(Collected data entries)
-- ==== Sys2Proof/Word.lean ====
section
/-! DEFINITION. The port word and its bytes (00_scope.md R8, R9; 20_memory.md R65). -/

namespace Sys2Proof

/-- A port word: 64 bits, bit 0 the least significant (00_scope.md R6, R8). -/
abbrev Word := BitVec 64

/-- An 8-bit field of a command word or of the status word (30_encoding.md R80). -/
abbrev Byte := BitVec 8

/-- `w[hi:lo]` of 00_scope.md R8, for a field of `n` bits whose lowest bit is `lo`. -/
def Word.field (w : Word) (lo n : Nat) : BitVec n := w.extractLsb' lo n

end Sys2Proof
end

[What needs to be done] Return the lines from the line containing "00_scope.md R8, for" to the end of the entries above, exactly as they appear and with no other output.

[Answer area]
/-- `w[hi:lo]` of 00_scope.md R8, for a field of `n` bits whose lowest bit is `lo`. -/
def Word.field (w : Word) (lo n : Nat) : BitVec n := w.extractLsb' lo n

end Sys2Proof
end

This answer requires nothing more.